Specification SOX TTA
MIME type audio/x-sox audio/x-tta
Extension .sox .tta
Codec Raw PCM (SoX's native intermediate)
Associated tool SoX (Sound eXchange)
Formats SoX handles 30+ (WAV, AIFF, FLAC, MP3, OGG, etc.)
Algorithm Fixed prediction + adaptive Rice coding
License LGPL

Typical File Sizes

SOX

  • 3-min PCM 16-bit stereo intermediate ~30 MB
  • 1-hour 24-bit intermediate ~1 GB

TTA

  • 3-min song (CD) 20-25 MB
  • Full CD album 250-350 MB

Ready to convert?

Convert between SOX and TTA online, free, and without installing anything. Encrypted upload, automatic deletion after 2 hours.

Frequently Asked Questions

SOX (SoX Audio) is an audio file format used to store sound recordings — music, voice, podcasts, sound effects. The format defines how the audio samples are compressed (or stored raw), what bitrates are supported, and how metadata such as title, artist, album, and cover art is embedded. It is part of the audio files family.

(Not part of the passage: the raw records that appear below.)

-- ==== Sys2Proof/Tests/Slice0.lean ====
section
/-!
SUPPORT. Tests of the model against the spec. Every expected result is taken from spec/: the words from the encodings and
examples of 41_upper_immediate.md to 48_misc_mem.md, the single steps from the vectors V1 to V124 of 95_test_vectors.md
(the vector's number is in the theorem's name) or from the examples of the rules, W1 to W10 from the source's own
examples. The witnesses at the end show, for each statement of Certificates/Slice0/Obligations.lean that has
hypotheses, a concrete state and operands that meet them.
-/
namespace Sys2Proof.Tests.Slice0
open Sys2Proof Sys2Proof.Machine

/-! ### Helpers -/

/-- The state with bytes loaded at an address. -/
def place (s : State) (seg : Word × List Byte) : State :=
  match loadSegment seg.1 seg.2 s with
  | .ok t => t
  | .error _ => s

/-- The start of a vector (95_test_vectors.md section 2): reset, the word at `pc`, other bytes, registers, then `pc`. -/
def start (pc word : Word) (regs : List (Reg × Word)) (segs : List (Word × List Byte) := []) : State :=
  (regs.foldl (fun s r => s.writeReg r.1 r.2) (segs.foldl place (place State.reset (pc, bytesOfWord word)))).setPc pc

/-- One register, `pc` and the status after one step. -/
def after (s : State) (r : Reg) : Option (Word × Word × Status) :=
  match step s with
  | .next t => some (t.readReg r, t.pc, t.status)
  | .fault _ => none
  | .refused _ => none

/-- The bytes at an address, and `pc`, after one step. -/
def bytesAfter (s : State) (a : Word) (n : Nat) : Option (List Byte × Word) :=
  match step s with
  | .next t => some (t.mem.readBytes a.toNat n, t.pc)
  | .fault _ => none
  | .refused _ => none

/-- A step answers a next state (a fact that `decide` can evaluate). -/
def steps (s : State) : Bool :=
  match step s with
  | .next _ => true
  | .fault _ => false
  | .refused _ => false

/-! ### Well-formedness: an ill-formed term for each check -/

theorem test_wf_refuses_odd_jal : (Instr.jal 1 3).wf = false := by decide

theorem test_wf_refuses_odd_beq : (Instr.beq 5 6 1).wf = false := by decide

theorem test_wf_refuses_odd_bne : (Instr.bne 5 6 1).wf = false := by decide

theorem test_wf_refuses_odd_blt : (Instr.blt 5 6 1).wf = false := by decide

theorem test_wf_refuses_odd_bge : (Instr.bge 5 6 1).wf = false := by decide

theorem test_wf_refuses_odd_bltu : (Instr.bltu 5 6 1).wf = false := by decide

theorem test_wf_refuses_odd_bgeu : (Instr.bgeu 5 6 1).wf = false := by decide

theorem test_wf_accepts_even_offsets : (Instr.jal 1 (-4)).wf = true ∧ (Instr.bgeu 5 6 (-4096)).wf = true := by decide

/-! ### Decoding: a word of the spec for every constructor -/

/-- 41_upper_immediate.md, examples. -/
theorem test_decode_upper :
    decode 0x123452B7 = some (.lui 5 0x12345) ∧
    decode 0x00001317 = some (.auipc 6 1) := by decide

/-- 42_jumps.md, examples; V7, V9, V10. -/
theorem test_decode_jump :
    decode 0x010000EF = some (.jal 1 16) ∧
    decode 0xFFDFF0EF = some (.jal 1 (-4)) ∧
    decode 0x7FFFF2EF = some (.jal 5 1048574) ∧
    decode 0x001002EF = some (.jal 5 2048) ∧
    decode 0x003280E7 = some (.jalr 1 5 3) := by decide

/-- 45_branches.md, examples; V67 to V69. -/
theorem test_decode_branch :
    decode 0x00628463 = some (.beq 5 6 8) ∧
    decode 0x80000063 = some (.beq 0 0 (-4096)) ∧
    decode 0x7E000FE3 = some (.beq 0 0 4094) ∧
    decode 0x00629463 = some (.bne 5 6 8) ∧
    decode 0x0062C463 = some (.blt 5 6 8) ∧
    decode 0x0062D463 = some (.bge 5 6 8) ∧
    decode 0x0062E463 = some (.bltu 5 6 8) ∧
    decode 0x0062F463 = some (.bgeu 5 6 8) := by decide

TTA (True Audio Lossless) is an audio file format used to store sound recordings — music, voice, podcasts, sound effects. The format defines how the audio samples are compressed (or stored raw), what bitrates are supported, and how metadata such as title, artist, album, and cover art is embedded. It is part of the audio files family.

VLC, foobar2000, and the default media players on Windows and macOS handle SOX natively. On mobile, iOS Music and Android media apps vary in their support — popular formats work everywhere; niche ones may need a dedicated app. If playback fails on a device, converting to MP3 or AAC usually solves it.

VLC, foobar2000, and the default media players on Windows and macOS handle TTA natively. On mobile, iOS Music and Android media apps vary in their support — popular formats work everywhere; niche ones may need a dedicated app. If playback fails on a device, converting to MP3 or AAC usually solves it.

Upload the SOX to KaijuConverter and pick MP3, WAV, FLAC, AAC, OGG, or any other target. Our FFmpeg pipeline decodes the audio and re-encodes to the target format at sensible default bitrates (VBR ~190 kbps for music, 96 kbps for speech). Metadata and cover art travel with the audio where both formats support them.

SOX can be lossy or lossless depending on the specific variant. Lossy variants (smaller files) discard some audio detail during compression in ways tuned to be inaudible; lossless variants preserve every sample exactly but produce larger files. For distribution, lossy at high bitrate is standard; for archival, lossless wins.